Work task >>
Would you set down every entry shown below, precisely as written?
══════
-- ==== Sys2Proof/Laws/State.lean ====
section
/-!
SUPPORT. What each update of one part of the state leaves in every other part, one lemma for each field and each
update.
-/
namespace Sys2Proof.Machine

variable (s : State)
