/-- Work at the caches and the controllers leaves a state in which the queue runs: its run can go on, and no byte of memory, register or engine changes. -/
theorem works_onRun (hruns : Runs q v s t) {x : State} (hworks : Works t x) (f : Run → Run) :
    (x.onRun q f).mem.cells = s.mem.cells ∧ (x.onRun q f).regs = s.regs ∧ (x.onRun q f).engs = s.engs ∧
      (x.onRun q f).queue? q = some { v with run := v.run.map f } := by
  have hobjs : x.objs = t.objs := by rw [hworks]
  have hregs : x.regs = t.regs := by rw [hworks]
  have hengs : x.engs = t.engs := by rw [hworks]
  refine ⟨hworks.cells.trans (congrArg (·.cells) hruns.mem), hregs.trans hruns.regs, hengs.trans hruns.engs, ?_⟩
  rw [State.onRun, State.queue_onQueue, if_pos rfl, State.queue?, hobjs]
  exact congrArg (Option.map _) hruns.queue

/-- The first range of a FLUSH is written back, and no byte of memory, register or engine changes. -/
theorem flush_walks (h : s.mayStart q 8 u c r) (hpos : r.pos = 0) (lo m : Nat) :
    ∃ x, x = ((commenced s q u).writeBackRange lo (lo + m)).onRun q (walking lo m) ∧
      x.mem.cells = s.mem.cells ∧ x.regs = s.regs ∧ x.engs = s.engs ∧
      x.queue? q = some { u.started (s.setNow q u) r with
        run := (u.started (s.setNow q u) r).run.map (fun r => { r with pos := m, ranges := [(lo, lo + m)] }) } := by
  obtain ⟨hcells, hregs, hengs, hqueue⟩ := works_onRun (runs_commenced h) (works_writeBackRange lo (lo + m) (commenced s q u)) (walking lo m)
  refine ⟨_, rfl, hcells, hregs, hengs, ?_⟩
  rw [hqueue]
  simp only [Option.map_some, Queue.started, walking, hpos, Nat.zero_add]

/-- A FLUSH that meets no page of the stacks is at its end. -/
theorem flush_ends (h : s.mayStart q 8 u c r) (hpos : r.pos = 0)
    (hparts : ∀ p ∈ pageParts (numAt r.desc 16 8) (numAt r.desc 24 8 / 4096 + 2) (numAt r.desc 24 8), ∃ x,
      s.translate c .read p.1 = .ok x ∧ x.1.space ≠ .stack) :
    Runs q { u.started (s.setNow q u) r with
      run := (u.started (s.setNow q u) r).run.map (fun x => { x with pos := numAt r.desc 24 8, ranges := [] }) } s
      ((commenced s q u).flushGo q (numAt r.desc 24 8 / 4096 + 2)) := by
  refine flushGo_end (v := u.started (s.setNow q u) r) (r := { r with phase := .running, members := s.setNow q u }) (runs_commenced h) h.2.1 rfl
    (.inr ?_) ?_
  · dsimp only
    omega
  · dsimp only
    rw [hpos]
    exact hparts

end Sys2Proof.Machine.StartLaws

namespace Sys2Proof.Machine
open QueueLaws StartLaws
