/-- The outcome of reading a cell's 56 data words and header (R200, R202): corrected words, the indices of
uncorrectable words, and whether the header was read back wrong. -/
structure CellRead where
  corrected : Nat
  uncorr    : List Nat
  hdrFault  : Bool
deriving DecidableEq, Repr

/-- The heartbeat paths of R253. -/
inductive PairPath where
  | baton | pacer
deriving DecidableEq, Repr

/-- A matrix request: 44-bit internal address, direction, beats, transaction ID, and whether a write burst is fully
buffered, or a read has room for all its beats (R285, R292–R294). -/
structure MxReq where
  addr : BitVec 44
  write : Bool
  beats : Nat
  id : BitVec 4
  ready : Bool
deriving DecidableEq, Repr

/-- A namespace found on a drive by Identify (R303, R304): its NSID, its size in bytes, its LBA data size, its metadata
size, and whether protection information is enabled. -/
structure NsInfo where
  nsid : Nat
  bytes : Nat
  lba : Nat
  metaSize : Nat
  protInfo : Bool
deriving DecidableEq, Repr

/-- What the recorder reads of one segment slot (R307): the first 64 bytes of its header and of trailers A and B, and the
pages of a segment that is to be repaired, from page 1 on. -/
structure SegScan where
  hdr : List Byte
  trA : List Byte
  trB : List Byte
  pages : List (List Byte)
deriving DecidableEq, Repr

/-- What discovery finds on one link (R317 step 1): link width, Identify results, SMART data, the anchor header and the
index blocks read from it (R306), and, slot by slot of its part of the ring, what the slots hold. -/
structure DriveInfo where
  width : BitVec 2
  vwc : Bool
  dsm : Bool
  serial : List Byte
  nss : List NsInfo
  pctUsed : Byte
  critWarn : Byte
  duw : BitVec 64
  anchor : List Byte
  idx : List (List Byte)
  segs : List SegScan
deriving DecidableEq, Repr

/-- What an NVMe completion brings: success or the status field, and the data of a Get Log Page or of a Read. -/
inductive NvmeResult where
  | ok
  | smart (pctUsed : Byte) (critWarn : Byte) (duw : BitVec 64)
  | segs (l : List SegScan)
  | error (sc : BitVec 16) (retriable : Bool)
deriving DecidableEq, Repr

/-- Why a system reset is asserted from outside the boot sequencer: SYS_RST_L; watchdog, fallback and RESTART assert it
from inside (R381). -/
inductive ResetPin where
  | assert | release
deriving DecidableEq, Repr

/-- The instructions of the TAP (R416). A low TRST_L resets the TAP, which then holds IDCODE (IEEE 1149.1). -/
inductive TapInstr where
  | bypass | idcode | samplePreload | extest | extestPulse | extestTrain | clamp | highz
deriving DecidableEq, Repr

/-- Whether an instruction disturbs operation (R416). -/
def TapInstr.disturbs : TapInstr → Bool
  | .bypass => false
  | .idcode => false
  | .samplePreload => false
  | _ => true

/-- How an attempt to train a site ends (R358, R399): trained, failed, or no device there. -/
inductive Training where
  | trained | failed | absent
deriving DecidableEq, Repr

/-- What a start-up stage finds when its work ends (R358): `ok` is false where the stage's work failed. At the end of S1:
the fused AVS start point `avs` in mV and whether AVSBus answered, the fused key hash, and what the discovery that opens S2
finds: the flash size by SFDP, 0 where the flash fails discovery, and, in `flash`, the bytes of the board's part where they
are not those the device last left in it. At the end of S8: the drives whose bring-up failed. `jnlFail`: a journal
program or erase of this stage failed. -/
structure StageWork where
  ok : Bool
  flashSize : Nat
  flash : Option (List (Nat × BitVec 8))
  avs : Nat
  avsOk : Bool
  fusedHash : List Byte
  drives : BitVec 4
  jnlFail : Bool
deriving DecidableEq, Repr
══════
Result >>
-- ==== Sys2Proof/Laws/State.lean ====
section
/-!
SUPPORT. What each update of one part of the state leaves in every other part, one lemma for each field and each
update.
-/
namespace Sys2Proof.Machine

variable (s : State)
/-- Work at the caches and the controllers leaves a state in which the queue runs: its run can go on, and no byte of memory, register or engine changes. -/
theorem works_onRun (hruns : Runs q v s t) {x : State} (hworks : Works t x) (f : Run → Run) :
    (x.onRun q f).mem.cells = s.mem.cells ∧ (x.onRun q f).regs = s.regs ∧ (x.onRun q f).engs = s.engs ∧
      (x.onRun q f).queue? q = some { v with run := v.run.map f } := by
  have hobjs : x.objs = t.objs := by rw [hworks]
  have hregs : x.regs = t.regs := by rw [hworks]
  have hengs : x.engs = t.engs := by rw [hworks]
  refine ⟨hworks.cells.trans (congrArg (·.cells) hruns.mem), hregs.trans hruns.regs, hengs.trans hruns.engs, ?_⟩
  rw [State.onRun, State.queue_onQueue, if_pos rfl, State.queue?, hobjs]
  exact congrArg (Option.map _) hruns.queue

/-- The first range of a FLUSH is written back, and no byte of memory, register or engine changes. -/
theorem flush_walks (h : s.mayStart q 8 u c r) (hpos : r.pos = 0) (lo m : Nat) :
    ∃ x, x = ((commenced s q u).writeBackRange lo (lo + m)).onRun q (walking lo m) ∧
      x.mem.cells = s.mem.cells ∧ x.regs = s.regs ∧ x.engs = s.engs ∧
      x.queue? q = some { u.started (s.setNow q u) r with
        run := (u.started (s.setNow q u) r).run.map (fun r => { r with pos := m, ranges := [(lo, lo + m)] }) } := by
  obtain ⟨hcells, hregs, hengs, hqueue⟩ := works_onRun (runs_commenced h) (works_writeBackRange lo (lo + m) (commenced s q u)) (walking lo m)
  refine ⟨_, rfl, hcells, hregs, hengs, ?_⟩
  rw [hqueue]
  simp only [Option.map_some, Queue.started, walking, hpos, Nat.zero_add]

/-- A FLUSH that meets no page of the stacks is at its end. -/
theorem flush_ends (h : s.mayStart q 8 u c r) (hpos : r.pos = 0)
    (hparts : ∀ p ∈ pageParts (numAt r.desc 16 8) (numAt r.desc 24 8 / 4096 + 2) (numAt r.desc 24 8), ∃ x,
      s.translate c .read p.1 = .ok x ∧ x.1.space ≠ .stack) :
    Runs q { u.started (s.setNow q u) r with
      run := (u.started (s.setNow q u) r).run.map (fun x => { x with pos := numAt r.desc 24 8, ranges := [] }) } s
      ((commenced s q u).flushGo q (numAt r.desc 24 8 / 4096 + 2)) := by
  refine flushGo_end (v := u.started (s.setNow q u) r) (r := { r with phase := .running, members := s.setNow q u }) (runs_commenced h) h.2.1 rfl
    (.inr ?_) ?_
  · dsimp only
    omega
  · dsimp only
    rw [hpos]
    exact hparts

end Sys2Proof.Machine.StartLaws

namespace Sys2Proof.Machine
open QueueLaws StartLaws
/-- The outcome of reading a cell's 56 data words and header (R200, R202): corrected words, the indices of
uncorrectable words, and whether the header was read back wrong. -/
structure CellRead where
  corrected : Nat
  uncorr    : List Nat
  hdrFault  : Bool
deriving DecidableEq, Repr

/-- The heartbeat paths of R253. -/
inductive PairPath where
  | baton | pacer
deriving DecidableEq, Repr

/-- A matrix request: 44-bit internal address, direction, beats, transaction ID, and whether a write burst is fully
buffered, or a read has room for all its beats (R285, R292–R294). -/
structure MxReq where
  addr : BitVec 44
  write : Bool
  beats : Nat
  id : BitVec 4
  ready : Bool
deriving DecidableEq, Repr

/-- A namespace found on a drive by Identify (R303, R304): its NSID, its size in bytes, its LBA data size, its metadata
size, and whether protection information is enabled. -/
structure NsInfo where
  nsid : Nat
  bytes : Nat
  lba : Nat
  metaSize : Nat
  protInfo : Bool
deriving DecidableEq, Repr

/-- What the recorder reads of one segment slot (R307): the first 64 bytes of its header and of trailers A and B, and the
pages of a segment that is to be repaired, from page 1 on. -/
structure SegScan where
  hdr : List Byte
  trA : List Byte
  trB : List Byte
  pages : List (List Byte)
deriving DecidableEq, Repr

/-- What discovery finds on one link (R317 step 1): link width, Identify results, SMART data, the anchor header and the
index blocks read from it (R306), and, slot by slot of its part of the ring, what the slots hold. -/
structure DriveInfo where
  width : BitVec 2
  vwc : Bool
  dsm : Bool
  serial : List Byte
  nss : List NsInfo
  pctUsed : Byte
  critWarn : Byte
  duw : BitVec 64
  anchor : List Byte
  idx : List (List Byte)
  segs : List SegScan
deriving DecidableEq, Repr

/-- What an NVMe completion brings: success or the status field, and the data of a Get Log Page or of a Read. -/
inductive NvmeResult where
  | ok
  | smart (pctUsed : Byte) (critWarn : Byte) (duw : BitVec 64)
  | segs (l : List SegScan)
  | error (sc : BitVec 16) (retriable : Bool)
deriving DecidableEq, Repr

/-- Why a system reset is asserted from outside the boot sequencer: SYS_RST_L; watchdog, fallback and RESTART assert it
from inside (R381). -/
inductive ResetPin where
  | assert | release
deriving DecidableEq, Repr

/-- The instructions of the TAP (R416). A low TRST_L resets the TAP, which then holds IDCODE (IEEE 1149.1). -/
inductive TapInstr where
  | bypass | idcode | samplePreload | extest | extestPulse | extestTrain | clamp | highz
deriving DecidableEq, Repr

/-- Whether an instruction disturbs operation (R416). -/
def TapInstr.disturbs : TapInstr → Bool
  | .bypass => false
  | .idcode => false
  | .samplePreload => false
  | _ => true

/-- How an attempt to train a site ends (R358, R399): trained, failed, or no device there. -/
inductive Training where
  | trained | failed | absent
deriving DecidableEq, Repr

/-- What a start-up stage finds when its work ends (R358): `ok` is false where the stage's work failed. At the end of S1:
the fused AVS start point `avs` in mV and whether AVSBus answered, the fused key hash, and what the discovery that opens S2
finds: the flash size by SFDP, 0 where the flash fails discovery, and, in `flash`, the bytes of the board's part where they
are not those the device last left in it. At the end of S8: the drives whose bring-up failed. `jnlFail`: a journal
program or erase of this stage failed. -/
structure StageWork where
  ok : Bool
  flashSize : Nat
  flash : Option (List (Nat × BitVec 8))
  avs : Nat
  avsOk : Bool
  fusedHash : List Byte
  drives : BitVec 4
  jnlFail : Bool
deriving DecidableEq, Repr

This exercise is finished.